|Articles|June 28, 2012

Impact of Supreme Court ACA ruling: Preparing for the influx

The U.S. Supreme Court's decision today upholding the constitutionality of the Affordable Care Act (ACA), while providing clarity, also opens the door to a degree of uncertainty.

Washington, DC-The U.S. Supreme Court’s decision today upholding the constitutionality of the Affordable Care Act (ACA), while providing clarity, also opens the door to a degree of uncertainty.

Physicians, including ophthalmologists, will probably be seeing more patients in the coming years.

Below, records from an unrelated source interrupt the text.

/-! The fields beside those that scheduleLate updates. -/

@[simp] theorem State.scheduleLate_clock (s : State) (t : Nat) (i : Instr) : (s.scheduleLate t i).clock = s.clock := rfl
@[simp] theorem State.scheduleLate_free (s : State) (t : Nat) (i : Instr) : (s.scheduleLate t i).free = s.free := rfl
@[simp] theorem State.scheduleLate_nextId (s : State) (t : Nat) (i : Instr) : (s.scheduleLate t i).nextId = s.nextId := rfl
@[simp] theorem State.scheduleLate_inbox (s : State) (t : Nat) (i : Instr) : (s.scheduleLate t i).inbox = s.inbox := rfl
@[simp] theorem State.scheduleLate_issuer (s : State) (t : Nat) (i : Instr) : (s.scheduleLate t i).issuer = s.issuer := rfl
@[simp] theorem State.scheduleLate_turn (s : State) (t : Nat) (i : Instr) : (s.scheduleLate t i).turn = s.turn := rfl
@[simp] theorem State.scheduleLate_mem (s : State) (t : Nat) (i : Instr) : (s.scheduleLate t i).mem = s.mem := rfl
@[simp] theorem State.scheduleLate_hostMem (s : State) (t : Nat) (i : Instr) : (s.scheduleLate t i).hostMem = s.hostMem := rfl
@[simp] theorem State.scheduleLate_sys (s : State) (t : Nat) (i : Instr) : (s.scheduleLate t i).sys = s.sys := rfl
@[simp] theorem State.scheduleLate_fuseCore (s : State) (t : Nat) (i : Instr) : (s.scheduleLate t i).fuseCore = s.fuseCore := rfl
@[simp] theorem State.scheduleLate_fuseSlice (s : State) (t : Nat) (i : Instr) : (s.scheduleLate t i).fuseSlice = s.fuseSlice := rfl
@[simp] theorem State.scheduleLate_fuseChan (s : State) (t : Nat) (i : Instr) : (s.scheduleLate t i).fuseChan = s.fuseChan := rfl
@[simp] theorem State.scheduleLate_cores (s : State) (t : Nat) (i : Instr) : (s.scheduleLate t i).cores = s.cores := rfl
@[simp] theorem State.scheduleLate_stackMap (s : State) (t : Nat) (i : Instr) : (s.scheduleLate t i).stackMap = s.stackMap := rfl
@[simp] theorem State.scheduleLate_grids (s : State) (t : Nat) (i : Instr) : (s.scheduleLate t i).grids = s.grids := rfl
@[simp] theorem State.scheduleLate_retired (s : State) (t : Nat) (i : Instr) : (s.scheduleLate t i).retired = s.retired := rfl
@[simp] theorem State.scheduleLate_nextLaunch (s : State) (t : Nat) (i : Instr) : (s.scheduleLate t i).nextLaunch = s.nextLaunch := rfl
@[simp] theorem State.scheduleLate_parts (s : State) (t : Nat) (i : Instr) : (s.scheduleLate t i).parts = s.parts := rfl
@[simp] theorem State.scheduleLate_funcs (s : State) (t : Nat) (i : Instr) : (s.scheduleLate t i).funcs = s.funcs := rfl
@[simp] theorem State.scheduleLate_winBase2 (s : State) (t : Nat) (i : Instr) : (s.scheduleLate t i).winBase2 = s.winBase2 := rfl
@[simp] theorem State.scheduleLate_winCtl (s : State) (t : Nat) (i : Instr) : (s.scheduleLate t i).winCtl = s.winCtl := rfl
@[simp] theorem State.scheduleLate_peerLocal (s : State) (t : Nat) (i : Instr) : (s.scheduleLate t i).peerLocal = s.peerLocal := rfl
@[simp] theorem State.scheduleLate_routes (s : State) (t : Nat) (i : Instr) : (s.scheduleLate t i).routes = s.routes := rfl
@[simp] theorem State.scheduleLate_inb (s : State) (t : Nat) (i : Instr) : (s.scheduleLate t i).inb = s.inb := rfl
@[simp] theorem State.scheduleLate_mailCmd (s : State) (t : Nat) (i : Instr) : (s.scheduleLate t i).mailCmd = s.mailCmd := rfl
@[simp] theorem State.scheduleLate_mailStatus (s : State) (t : Nat) (i : Instr) : (s.scheduleLate t i).mailStatus = s.mailStatus := rfl
@[simp] theorem State.scheduleLate_mailBuf (s : State) (t : Nat) (i : Instr) : (s.scheduleLate t i).mailBuf = s.mailBuf := rfl
@[simp] theorem State.scheduleLate_staged (s : State) (t : Nat) (i : Instr) : (s.scheduleLate t i).staged = s.staged := rfl
@[simp] theorem State.scheduleLate_running (s : State) (t : Nat) (i : Instr) : (s.scheduleLate t i).running = s.running := rfl
@[simp] theorem State.scheduleLate_minVersion (s : State) (t : Nat) (i : Instr) : (s.scheduleLate t i).minVersion = s.minVersion := rfl
@[simp] theorem State.scheduleLate_links (s : State) (t : Nat) (i : Instr) : (s.scheduleLate t i).links = s.links := rfl
@[simp] theorem State.scheduleLate_outPackets (s : State) (t : Nat) (i : Instr) : (s.scheduleLate t i).outPackets = s.outPackets := rfl
@[simp] theorem State.scheduleLate_dropped (s : State) (t : Nat) (i : Instr) : (s.scheduleLate t i).dropped = s.dropped := rfl
@[simp] theorem State.scheduleLate_loads (s : State) (t : Nat) (i : Instr) : (s.scheduleLate t i).loads = s.loads := rfl
@[simp] theorem State.scheduleLate_fly (s : State) (t : Nat) (i : Instr) : (s.scheduleLate t i).fly = s.fly := rfl
@[simp] theorem State.scheduleLate_walks (s : State) (t : Nat) (i : Instr) : (s.scheduleLate t i).walks = s.walks := rfl
@[simp] theorem State.scheduleLate_pageins (s : State) (t : Nat) (i : Instr) : (s.scheduleLate t i).pageins = s.pageins := rfl
@[simp] theorem State.scheduleLate_invals (s : State) (t : Nat) (i : Instr) : (s.scheduleLate t i).invals = s.invals := rfl
@[simp] theorem State.scheduleLate_s2writes (s : State) (t : Nat) (i : Instr) : (s.scheduleLate t i).s2writes = s.s2writes := rfl
@[simp] theorem State.scheduleLate_reqs (s : State) (t : Nat) (i : Instr) : (s.scheduleLate t i).reqs = s.reqs := rfl
@[simp] theorem State.scheduleLate_migs (s : State) (t : Nat) (i : Instr) : (s.scheduleLate t i).migs = s.migs := rfl
@[simp] theorem State.scheduleLate_cmds (s : State) (t : Nat) (i : Instr) : (s.scheduleLate t i).cmds = s.cmds := rfl
@[simp] theorem State.scheduleLate_preempts (s : State) (t : Nat) (i : Instr) : (s.scheduleLate t i).preempts = s.preempts := rfl
@[simp] theorem State.scheduleLate_parkedWgs (s : State) (t : Nat) (i : Instr) : (s.scheduleLate t i).parkedWgs = s.parkedWgs := rfl
@[simp] theorem State.scheduleLate_ctxRecs (s : State) (t : Nat) (i : Instr) : (s.scheduleLate t i).ctxRecs = s.ctxRecs := rfl
@[simp] theorem State.scheduleLate_restores (s : State) (t : Nat) (i : Instr) : (s.scheduleLate t i).restores = s.restores := rfl
@[simp] theorem State.scheduleLate_buckets (s : State) (t : Nat) (i : Instr) : (s.scheduleLate t i).buckets = s.buckets := rfl
@[simp] theorem State.scheduleLate_portQ (s : State) (t : Nat) (i : Instr) : (s.scheduleLate t i).portQ = s.portQ := rfl
@[simp] theorem State.scheduleLate_counters (s : State) (t : Nat) (i : Instr) : (s.scheduleLate t i).counters = s.counters := rfl
@[simp] theorem State.scheduleLate_nvCounters (s : State) (t : Nat) (i : Instr) : (s.scheduleLate t i).nvCounters = s.nvCounters := rfl
@[simp] theorem State.scheduleLate_atsDone (s : State) (t : Nat) (i : Instr) : (s.scheduleLate t i).atsDone = s.atsDone := rfl
@[simp] theorem State.scheduleLate_hostGot (s : State) (t : Nat) (i : Instr) : (s.scheduleLate t i).hostGot = s.hostGot := rfl
@[simp] theorem State.scheduleLate_lastPlaceAny (s : State) (t : Nat) (i : Instr) : (s.scheduleLate t i).lastPlaceAny = s.lastPlaceAny := rfl

/-! The fields beside those that setSys updates. -/

@[simp] theorem State.setSys_clock (s : State) (idx no : Nat) (v : U64) : (s.setSys idx no v).clock = s.clock := rfl
@[simp] theorem State.setSys_free (s : State) (idx no : Nat) (v : U64) : (s.setSys idx no v).free = s.free := rfl
@[simp] theorem State.setSys_nextId (s : State) (idx no : Nat) (v : U64) : (s.setSys idx no v).nextId = s.nextId := rfl
@[simp] theorem State.setSys_inbox (s : State) (idx no : Nat) (v : U64) : (s.setSys idx no v).inbox = s.inbox := rfl
@[simp] theorem State.setSys_agenda (s : State) (idx no : Nat) (v : U64) : (s.setSys idx no v).agenda = s.agenda := rfl
@[simp] theorem State.setSys_issuer (s : State) (idx no : Nat) (v : U64) : (s.setSys idx no v).issuer = s.issuer := rfl
@[simp] theorem State.setSys_turn (s : State) (idx no : Nat) (v : U64) : (s.setSys idx no v).turn = s.turn := rfl
@[simp] theorem State.setSys_mem (s : State) (idx no : Nat) (v : U64) : (s.setSys idx no v).mem = s.mem := rfl
@[simp] theorem State.setSys_hostMem (s : State) (idx no : Nat) (v : U64) : (s.setSys idx no v).hostMem = s.hostMem := rfl
@[simp] theorem State.setSys_fuseCore (s : State) (idx no : Nat) (v : U64) : (s.setSys idx no v).fuseCore = s.fuseCore := rfl
@[simp] theorem State.setSys_fuseSlice (s : State) (idx no : Nat) (v : U64) : (s.setSys idx no v).fuseSlice = s.fuseSlice := rfl
@[simp] theorem State.setSys_fuseChan (s : State) (idx no : Nat) (v : U64) : (s.setSys idx no v).fuseChan = s.fuseChan := rfl
@[simp] theorem State.setSys_cores (s : State) (idx no : Nat) (v : U64) : (s.setSys idx no v).cores = s.cores := rfl
@[simp] theorem State.setSys_stackMap (s : State) (idx no : Nat) (v : U64) : (s.setSys idx no v).stackMap = s.stackMap := rfl
@[simp] theorem State.setSys_grids (s : State) (idx no : Nat) (v : U64) : (s.setSys idx no v).grids = s.grids := rfl
@[simp] theorem State.setSys_retired (s : State) (idx no : Nat) (v : U64) : (s.setSys idx no v).retired = s.retired := rfl
@[simp] theorem State.setSys_nextLaunch (s : State) (idx no : Nat) (v : U64) : (s.setSys idx no v).nextLaunch = s.nextLaunch := rfl
@[simp] theorem State.setSys_parts (s : State) (idx no : Nat) (v : U64) : (s.setSys idx no v).parts = s.parts := rfl
@[simp] theorem State.setSys_funcs (s : State) (idx no : Nat) (v : U64) : (s.setSys idx no v).funcs = s.funcs := rfl
@[simp] theorem State.setSys_winBase2 (s : State) (idx no : Nat) (v : U64) : (s.setSys idx no v).winBase2 = s.winBase2 := rfl
@[simp] theorem State.setSys_winCtl (s : State) (idx no : Nat) (v : U64) : (s.setSys idx no v).winCtl = s.winCtl := rfl
@[simp] theorem State.setSys_peerLocal (s : State) (idx no : Nat) (v : U64) : (s.setSys idx no v).peerLocal = s.peerLocal := rfl
@[simp] theorem State.setSys_routes (s : State) (idx no : Nat) (v : U64) : (s.setSys idx no v).routes = s.routes := rfl
@[simp] theorem State.setSys_inb (s : State) (idx no : Nat) (v : U64) : (s.setSys idx no v).inb = s.inb := rfl
@[simp] theorem State.setSys_mailCmd (s : State) (idx no : Nat) (v : U64) : (s.setSys idx no v).mailCmd = s.mailCmd := rfl
@[simp] theorem State.setSys_mailStatus (s : State) (idx no : Nat) (v : U64) : (s.setSys idx no v).mailStatus = s.mailStatus := rfl
@[simp] theorem State.setSys_mailBuf (s : State) (idx no : Nat) (v : U64) : (s.setSys idx no v).mailBuf = s.mailBuf := rfl
@[simp] theorem State.setSys_staged (s : State) (idx no : Nat) (v : U64) : (s.setSys idx no v).staged = s.staged := rfl
@[simp] theorem State.setSys_running (s : State) (idx no : Nat) (v : U64) : (s.setSys idx no v).running = s.running := rfl
@[simp] theorem State.setSys_minVersion (s : State) (idx no : Nat) (v : U64) : (s.setSys idx no v).minVersion = s.minVersion := rfl
@[simp] theorem State.setSys_links (s : State) (idx no : Nat) (v : U64) : (s.setSys idx no v).links = s.links := rfl
@[simp] theorem State.setSys_outPackets (s : State) (idx no : Nat) (v : U64) : (s.setSys idx no v).outPackets = s.outPackets := rfl
@[simp] theorem State.setSys_dropped (s : State) (idx no : Nat) (v : U64) : (s.setSys idx no v).dropped = s.dropped := rfl
@[simp] theorem State.setSys_loads (s : State) (idx no : Nat) (v : U64) : (s.setSys idx no v).loads = s.loads := rfl
@[simp] theorem State.setSys_fly (s : State) (idx no : Nat) (v : U64) : (s.setSys idx no v).fly = s.fly := rfl
@[simp] theorem State.setSys_walks (s : State) (idx no : Nat) (v : U64) : (s.setSys idx no v).walks = s.walks := rfl
@[simp] theorem State.setSys_pageins (s : State) (idx no : Nat) (v : U64) : (s.setSys idx no v).pageins = s.pageins := rfl
@[simp] theorem State.setSys_invals (s : State) (idx no : Nat) (v : U64) : (s.setSys idx no v).invals = s.invals := rfl
@[simp] theorem State.setSys_s2writes (s : State) (idx no : Nat) (v : U64) : (s.setSys idx no v).s2writes = s.s2writes := rfl
@[simp] theorem State.setSys_reqs (s : State) (idx no : Nat) (v : U64) : (s.setSys idx no v).reqs = s.reqs := rfl
@[simp] theorem State.setSys_migs (s : State) (idx no : Nat) (v : U64) : (s.setSys idx no v).migs = s.migs := rfl
@[simp] theorem State.setSys_cmds (s : State) (idx no : Nat) (v : U64) : (s.setSys idx no v).cmds = s.cmds := rfl
@[simp] theorem State.setSys_preempts (s : State) (idx no : Nat) (v : U64) : (s.setSys idx no v).preempts = s.preempts := rfl
@[simp] theorem State.setSys_parkedWgs (s : State) (idx no : Nat) (v : U64) : (s.setSys idx no v).parkedWgs = s.parkedWgs := rfl
@[simp] theorem State.setSys_ctxRecs (s : State) (idx no : Nat) (v : U64) : (s.setSys idx no v).ctxRecs = s.ctxRecs := rfl
@[simp] theorem State.setSys_restores (s : State) (idx no : Nat) (v : U64) : (s.setSys idx no v).restores = s.restores := rfl
@[simp] theorem State.setSys_buckets (s : State) (idx no : Nat) (v : U64) : (s.setSys idx no v).buckets = s.buckets := rfl
@[simp] theorem State.setSys_portQ (s : State) (idx no : Nat) (v : U64) : (s.setSys idx no v).portQ = s.portQ := rfl
@[simp] theorem State.setSys_counters (s : State) (idx no : Nat) (v : U64) : (s.setSys idx no v).counters = s.counters := rfl
@[simp] theorem State.setSys_nvCounters (s : State) (idx no : Nat) (v : U64) : (s.setSys idx no v).nvCounters = s.nvCounters := rfl
@[simp] theorem State.setSys_atsDone (s : State) (idx no : Nat) (v : U64) : (s.setSys idx no v).atsDone = s.atsDone := rfl
@[simp] theorem State.setSys_hostGot (s : State) (idx no : Nat) (v : U64) : (s.setSys idx no v).hostGot = s.hostGot := rfl
@[simp] theorem State.setSys_lastPlaceAny (s : State) (idx no : Nat) (v : U64) : (s.setSys idx no v).lastPlaceAny = s.lastPlaceAny := rfl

The court’s ruling “gives us clarity as to what the rules are going to be going forward. It clears the uncertainty,” said Peter J. McDonnell, MD, director and William Holland Wilmer Professor of Ophthalmology at the Wilmer Eye Institute, Johns Hopkins University School of Medicine, Baltimore, and chief medical editor of Ophthalmology Times.

The unknown stems from estimates that upward of 30 million to 40 million people are going to need or seek care now, or will be able to get care now, because they will have insurance.

“[The majority of] patients that come to the emergency rooms with eye problems in the United States . . . have no insurance currently,” Dr. McDonnell said. “So those people will start to have insurance and need care, and the bigger question will be how will we ophthalmologists help provide that care?”

Increased numbers of patients “will require more efficiency on our part,” Dr. McDonnell said, noting that greater collaboration among eye-care professionals will be necessary to provide quality care.